The model column shows the session-level model. For multi-model flows, a badge or tooltip shows "2 models" with the breakdown.

Run detail

Each step/branch shows its own model and agent:

Step: explorer (claude/claude-sonnet-4-6, effort=high)
  [messages...]

Step: critic (claude/claude-opus-4-6, effort=high)
  [messages...]

Agent reference

When agent_name is set and the agent definition file exists, the run detail page shows a link to the agent profile. The agent_hash enables a "definition changed since this run" indicator:

Agent: reviewer (definition changed since this run)

Backfill for existing sessions

Existing sessions have model = NULL. No automated backfill — the resolved model is lost for historical runs.
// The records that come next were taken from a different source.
/-- Host reads outstanding: those of fetching, two where the entries wrap, and at least one for each unit or list that is being
pulled (R121, R133). -/
def State.nonPosted (s : State) : Nat :=
  sumOf (fun (f : Nat × Nat × Nat) =>
      match tget s.hqe.sqs f.1 with | some q => if q.entries < f.2.1 + f.2.2 then 2 else 1 | none => 1) s.hqe.fetching +
    sumOf (fun (e : Nat × Slot) => sumOf (fun (g : PullGroup) => g.beads.length) e.2.pulls + b2n e.2.listPending) s.hqe.slots

/-- The largest number of non-posted requests outstanding (R121). -/
def State.nonPostedLimit (s : State) : Nat :=
  if 14 ≤ s.hqe.link.tags && s.flag fHQE_LINK_FLIT then 4096 else if 10 ≤ s.hqe.link.tags then 768 else 256

/-- Fetching goes on: enabled, no drain, no shutdown, not asleep, the link up, a slot free and a request left for two reads (R43,
R114, R121, R133, R166 to R168). -/
def State.mayFetch (s : State) : Bool :=
  s.flag fHQE_CTL_FETCH && s.hostLink && decide (s.nonPosted + 2 ≤ s.nonPostedLimit) && !s.hqe.drained && !s.hqe.shutdown && s.hasQueues && s.mode != 8 && s.mode != 9 &&
    decide (s.hqe.slots.length + sumOf (fun (f : Nat × Nat × Nat) => f.2.2) s.hqe.fetching < s.fld fHQE_SLOT_LIMIT)

/-- The I/O queues of a priority class that hold new entries, by number. -/
def State.withEntries (s : State) (p : SubQueue → Bool) : List Nat :=
  (s.hqe.sqs.filter fun (e : Nat × SubQueue) =>
    decide (e.1 ≠ 0) && !e.2.deleting && decide (0 < e.2.fresh) && p e.2).map (·.1)

/-- The next of some queues in the round: the first at or after the turn, else the first. -/
def nextIn (turn : Nat) (l : List Nat) : Option Nat :=
  match l.find? fun q => decide (turn ≤ q) with
  | some q => some q
  | none => l.head?

/-- Weighted round robin was selected in `CC.AMS` when the controller was enabled (R133, R136). -/
def State.weighted (s : State) : Bool := s.hqe.ams == 1

/-- The Arbitration feature: burst and weights (R127, R133). -/
def State.arbitration (s : State) : Nat := tgetD s.hqe.features 0x01 0
def State.burst (s : State) : Nat :=
  let b := s.arbitration % 8
  if b = 7 then 8 else min 8 (2 ^ b)
def State.weights (s : State) : Nat × Nat × Nat :=
  let a := s.arbitration
  (a / 2 ^ 24 % 256 + 1, a / 2 ^ 16 % 256 + 1, a / 2 ^ 8 % 256 + 1)

/-- The weighted classes in turn: the queue served, and the credits left (R133; log entry 60). -/
def pickWeighted (turn : Nat) (h m l : List Nat) (c : Nat × Nat × Nat) : Option (Nat × Nat) :=
  if 0 < c.1 ∧ h ≠ [] then (nextIn turn h).map (·, 1)
  else if 0 < c.2.1 ∧ m ≠ [] then (nextIn turn m).map (·, 2)
  else if 0 < c.2.2 ∧ l ≠ [] then (nextIn turn l).map (·, 3)
  else none

/-- The I/O queue that the next turn serves, with its class for the credits; none in a mode that serves no I/O (R43). -/
def State.pickIo (s : State) : Option (Nat × Nat) :=
  let turn := s.hqe.nextSq
  if !s.servesIo then none
  else if s.weighted then
    match nextIn turn (s.withEntries fun q => decide (q.prio = 0)) with
    | some q => some (q, 0)
    | none =>
      let h := s.withEntries fun q => decide (q.prio = 1)
      let m := s.withEntries fun q => decide (q.prio = 2)
      let l := s.withEntries fun q => decide (q.prio = 3)
      match pickWeighted turn h m l s.hqe.credit with
      | some r => some r
      | none => (pickWeighted turn h m l s.weights).map fun r => (r.1, r.2 + 4)
  else (nextIn turn (s.withEntries fun _ => true)).map (·, 0)

/-- The credits after a turn of `n` entries for a class code; 4 and above start a new round. -/
def State.creditsAfter (s : State) (cls n : Nat) : Nat × Nat × Nat :=
  let c := if 4 ≤ cls then s.weights else s.hqe.credit
  let k := cls % 4
  if k = 1 then (c.1 - n, c.2.1, c.2.2) else if k = 2 then (c.1, c.2.1 - n, c.2.2)
  else if k = 3 then (c.1, c.2.1, c.2.2 - n) else c

/-- One turn of a queue: up to the burst, with one read of host memory, or two where the entries wrap (R133). -/
def State.fetchFrom (s : State) (sq cls : Nat) (q : SubQueue) : State :=
  let room := s.fld fHQE_SLOT_LIMIT - s.hqe.slots.length - sumOf (fun (f : Nat × Nat × Nat) => f.2.2) s.hqe.fetching
  let n := min (min s.burst q.fresh) room
  let reads := if q.head + n ≤ q.entries then 1 else 2
  let q' := { q with head := (q.head + n) % q.entries }
  { s with hqe := { s.hqe with
    sqs := tput s.hqe.sqs sq q'
    fetching := s.hqe.fetching ++ [(sq, q.head, n)]
    nextSq := if sq = 0 then s.hqe.nextSq else sq + 1
    credit := s.creditsAfter cls n
    hostOut := s.hqe.hostOut ++ [HostEvent.fetch sq q.head n reads] } }

/-- FETCH_TURN (R133): the admin SQ first; then by class and weight, or round robin. -/
def execFetchTurn (s : State) : Out :=
  .next (
    if !s.mayFetch then s
    else
      let adminOne := match tget s.hqe.sqs 0 with
        | some q => if 0 < q.fresh then some q else none
        | none => none
      match adminOne with
      | some q => s.fetchFrom 0 0 q
      | none =>
        match s.pickIo with
        | some (sq, cls) =>
          match tget s.hqe.sqs sq with
          | some q => s.fetchFrom sq cls q
          | none => s
        | none => s)

/-! ### Arrival (R134 to R138) -/

/-- One entry of the oldest fetch read of a queue has arrived. -/
def takeFetched (sq : Nat) : List (Nat × Nat × Nat) → Option (List (Nat × Nat × Nat))
  | [] => none
  | (q, first, n) :: t =>
    if q = sq then some (if n ≤ 1 then t else (q, first + 1, n - 1) :: t)
    else (takeFetched sq t).map ((q, first, n) :: ·)

/-- An injector discards the completion of a host memory read: it never arrives, and the read waits for its timeout (R123). -/
def State.completionDropped (s : State) : Option State :=
  if s.hqe.link.dropNext = 0 then none
  else some { s with hqe := { s.hqe with link := { s.hqe.link with dropNext := s.hqe.link.dropNext - 1 } } }

/-- A failing command is completed by the engine (R134, R137). -/
def State.parseFails (s : State) (k st : Nat) : State :=
  match s.slot k with
  | none => s
  | some e =>
    let s := s.incSat fHQE_PERR_PARSE
    let s := s.setSlot k { e with kind := .none, listPending := false, held := false, completion := some ⟨st, 0, 0, false⟩ }
    (s.post k).shutdownStep

/-- SQ_ENTRY_ARRIVAL (R134 to R138): a slot is taken, the entry checked, entered in the hazard table and dispatched; a
Dataset Management command waits for its list, and later commands of its queue behind it. -/
def execSqEntryArrival (sq : BitVec 16) (cmd : NvmeCmd) (s : State) : Out :=
  .next (
    match takeFetched sq.toNat s.hqe.fetching, s.freeSlotNo with
    | some l, some k =>
     match s.completionDropped with
     | some t => t
     | none =>
      let bad := s.parse sq.toNat cmd
      let e := s.newSlot sq.toNat cmd
      let s := { s with hqe := { s.hqe with fetching := l, fetched := s.hqe.fetched + 1, nextOrder := s.hqe.nextOrder + 1 } }
      let s := s.setSlot k e
      let s := match bad with
        | some st =>
          (if st = stat 0 0x04 then s.incSat fHQE_PERR_HOSTDMA else s).parseFails k st
        | none => if e.admin then s.dispatchSlot k else s.enterReady sq.toNat
      s.slotCounts
    | _, _ => s)

/-- The doubles of a range list. -/
def rangeWords (l : List DsmRange) : List Word :=
  l.flatMap fun r => [BitVec.ofNat 64 (r.attrs.toNat + r.nlb.toNat * 2 ^ 32), r.slba]

/-- DSM_RANGE_LIST_ARRIVAL (R138): the list arrives in a bead of class `ACLASS`; the hazard entry is made of the entries with
a length, and later commands of the queue follow. While the class cannot supply a bead the command waits. -/
def execDsmRangeListArrival (slot : SlotId) (ranges : List DsmRange) (err : Bool) (s : State) : Out :=
  .next (
    let k := slot.toNat
    match s.slot k with
    | none => s
    | some e =>
      if !e.listPending then s
      else if err then
        let s := (s.incSat fHQE_PERR_HOSTDMA).parseFails k (stat 0 0x04)
        (s.enterReady e.sq).slotCounts
      else match s.completionDropped with
      | some t => t
      | none =>
       match s.decideBeads (s.fld fHQE_GRANT_ACLASS) 1 with
        | .grant =>
          let r := s.takeBead (s.fld fHQE_GRANT_ACLASS) 113
          let s := r.1.poolRefresh
          let b := r.2
          let list := ranges.take (e.cmd.dw10.toNat % 256 + 1)
          let s := s.withMem (s.mem.writeDoubles (beadAddr b) (rangeWords list))
          let live := list.filter fun d => d.nlb != 0#32
          let div := if s.fmtOf e.cmd = 5 then 8 else 1
          let lo := live.foldl (fun m d => min m (d.slba.toNat / div)) (2 ^ 64)
          let hi := live.foldl (fun m d => max m ((d.slba.toNat + d.nlb.toNat - 1) / div)) 0
          let e := { e with
            listPending := false
            listBead := some b
            kind := if live.isEmpty then .none else e.kind
            firstUnit := if live.isEmpty then 0 else lo
            lastUnit := if live.isEmpty then 0 else hi }
          let s := s.setSlot k e
          let s := if live.isEmpty then s.dispatchSlot k else s
          (s.enterReady e.sq).slotCounts
        | _ => s)

/-- HQE_DISP_WRITE (R135, R148): a table entry is written; commands that wait for it are dispatched. -/
def execHqeDispWrite (who : Endpoint) (entry : BitVec 8) (value : Word) (s : State) : Out :=
  .next (s.ctlStore who.toNat (rHQE_DISP entry.toNat) value)

/-! ### Queue commands (R131, R164) -/

/-- The queue command of a slot: what it carries, if the slot holds one that is not yet carried out. -/
def State.queueCmd (s : State) (k op : Nat) : Option Slot :=
  match s.slot k with
  | some e =>
    if e.admin && decide (cmdOp e.cmd = op) && e.completion.isNone && e.dispatched then some e else none
  | none => none

/-- The engine completes a queue command; one that succeeded sends its notice with the entry (R131, R136, R144). -/
def State.queueDone (s : State) (k st : Nat) (notice : Option (Nat × Nat)) : State :=
  match s.slot k with
  | none => s
  | some e => (s.setSlot k { e with completion := some ⟨st, 0, 0, false⟩, notice := notice }).post k

/-- CREATE_IO_CQ (R131, R169, R475). -/
def execCreateIoCq (slot : SlotId) (s : State) : Out :=
  .next (
    let k := slot.toNat
    match s.queueCmd k 0x05 with
    | none => s
    | some e =>
     match s.sanGate with
     | some st => s.queueDone k st none
     | none =>
      let qid := e.cmd.dw10.toNat % 65536
      let size := e.cmd.dw10.toNat / 65536
      let iv := e.cmd.dw11.toNat / 65536
      if qid = 0 ∨ (tget s.hqe.cqs qid).isSome = true then s.queueDone k (stat 1 0x01) none
      else if size = 0 then s.queueDone k (stat 1 0x02) none
      else if 2048 ≤ iv then s.queueDone k (stat 1 0x08) none
      else if e.cmd.dw11.getLsbD 0 = false then s.queueDone k (stat 0 0x02) none
      else
        let q : ComQueue := ⟨size + 1, 0, 0, iv, e.cmd.dw11.getLsbD 1, true⟩
        State.queueDone { s with hqe := { s.hqe with cqs := tput s.hqe.cqs qid q } } k 0 (some (3, qid)))

/-- CREATE_IO_SQ (R131, R169, R475). -/
def execCreateIoSq (slot : SlotId) (s : State) : Out :=
  .next (
    let k := slot.toNat
    match s.queueCmd k 0x01 with
    | none => s
    | some e =>
     match s.sanGate with
     | some st => s.queueDone k st none
     | none =>
      let qid := e.cmd.dw10.toNat % 65536
      let size := e.cmd.dw10.toNat / 65536
      let cqid := e.cmd.dw11.toNat / 65536
      if qid = 0 ∨ (tget s.hqe.sqs qid).isSome = true then s.queueDone k (stat 1 0x01) none
      else if size = 0 then s.queueDone k (stat 1 0x02) none
      else if cqid = 0 then s.queueDone k (stat 1 0x01) none
      else if (tget s.hqe.cqs cqid).isNone = true then s.queueDone k (stat 1 0x00) none
      else if e.cmd.dw11.getLsbD 0 = false then s.queueDone k (stat 0 0x02) none
      else
        let q : SubQueue := ⟨size + 1, 0, 0, cqid, e.cmd.dw11.toNat / 2 % 4, false, none⟩
        State.queueDone { s with hqe := { s.hqe with sqs := tput s.hqe.sqs qid q } } k 0 (some (3, qid)))

/-- DELETE_IO_CQ (R131, R142, R169, R475): refused while an SQ uses the CQ. -/
def execDeleteIoCq (slot : SlotId) (s : State) : Out :=
  .next (
    let k := slot.toNat
    match s.queueCmd k 0x04 with
    | none => s
    | some e =>
     match s.sanGate with
     | some st => s.queueDone k st none
     | none =>
      let qid := e.cmd.dw10.toNat % 65536
      if qid = 0 ∨ (tget s.hqe.cqs qid).isNone = true then s.queueDone k (stat 1 0x01) none
      else if s.hqe.sqs.any fun (q : Nat × SubQueue) => decide (q.2.cq = qid) then s.queueDone k (stat 1 0x0C) none
      else State.queueDone { s with hqe := { s.hqe with cqs := tdel s.hqe.cqs qid } } k 0 (some (4, qid)))

/-- The dispatch endpoint and mailbox of a slot: where it went, or its table entry (R164). -/
def State.cancelTo (s : State) (e : Slot) : Nat × Nat :=
  if e.dispatched then (e.ep, e.mbx)
  else (s.fld (fHQE_DISP_EP (s.dispIndex e)), s.fld (fHQE_DISP_MBX (s.dispIndex e)))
The model column is nullable; Studio renders NULL as "—" or "unknown."

For imported filesystem runs (source_kind = 'imported_fs'), the import path can extract model from run.jsonmanifest.model_spec if present.

Consequences

Positive

  • Every run discloses its model, provider, and effort level — no guessing.
  • Multi-model flows show per-branch model, not just the session default.
  • Agent definition snapshots via hash enable "drift since this run" detection.
  • Cost attribution becomes possible (model → pricing table → cost per run).
  • Fully resolved model specs are stable and comparable.

Negative

  • Four new columns on sessions, three on branches. Reconciled via _reconcile_columns() — no migration runner needed.
  • Write path changes in agent.py, flow.py, fanout.py, _orchestration.py. Must ensure all paths write provenance.
  • Historical runs have NULL model — incomplete data for old runs.
  • agent_hash is a point-in-time snapshot; it doesn't store the actual content. If the agent file is deleted, the hash is unverifiable. Acceptable — the hash answers "same or different," not "what was it."

Alternatives Considered

Alternative Why Rejected
Store model in node_metadata JSON only Not queryable — "show all runs using opus" requires JSON parsing every row
Store full agent definition content Too large for a column; agent files can be multi-KB. Hash is sufficient for drift detection
Derive model from branch node_metadata Already attempted — write path is unreliable, data is missing in practice
Store user-input model string (e.g., "sonnet") Not stable — alias resolution changes over time. Resolved spec is canonical
Store model on sessions only (not branches) Loses per-agent model info for multi-model flows
Automated backfill from filesystem runs Model resolution is not deterministic from historical data — the agent profile and defaults may have changed since the run

References

  • ADR-0009 — SQLite state layer (sessions + branches schema)
  • ADR-0012 — Execution lineage (provenance columns)
  • ADR-0017 — Session lifecycle
  • lionagi/cli/agent.py — Session + branch creation
  • lionagi/cli/orchestrate/flow.py — FlowOp agent model resolution
  • lionagi/cli/_providers.pyparse_model_spec() resolution chain

Prior art

  • W3C PROV-DM (2013) — The Entity-Activity-Agent triple maps to lionagi's Session-Branch-Message model. Our provenance columns capture a simplified form of the PROV derivation relation.
  • Buneman-Khanna-Tan 2001 ("Why and Where: A Characterization of Data Provenance", ICDT) — Distinguishes why-provenance (which inputs produced this output) from where-provenance (which source contributed). agent_hash captures where-provenance; the branch message chain captures why-provenance.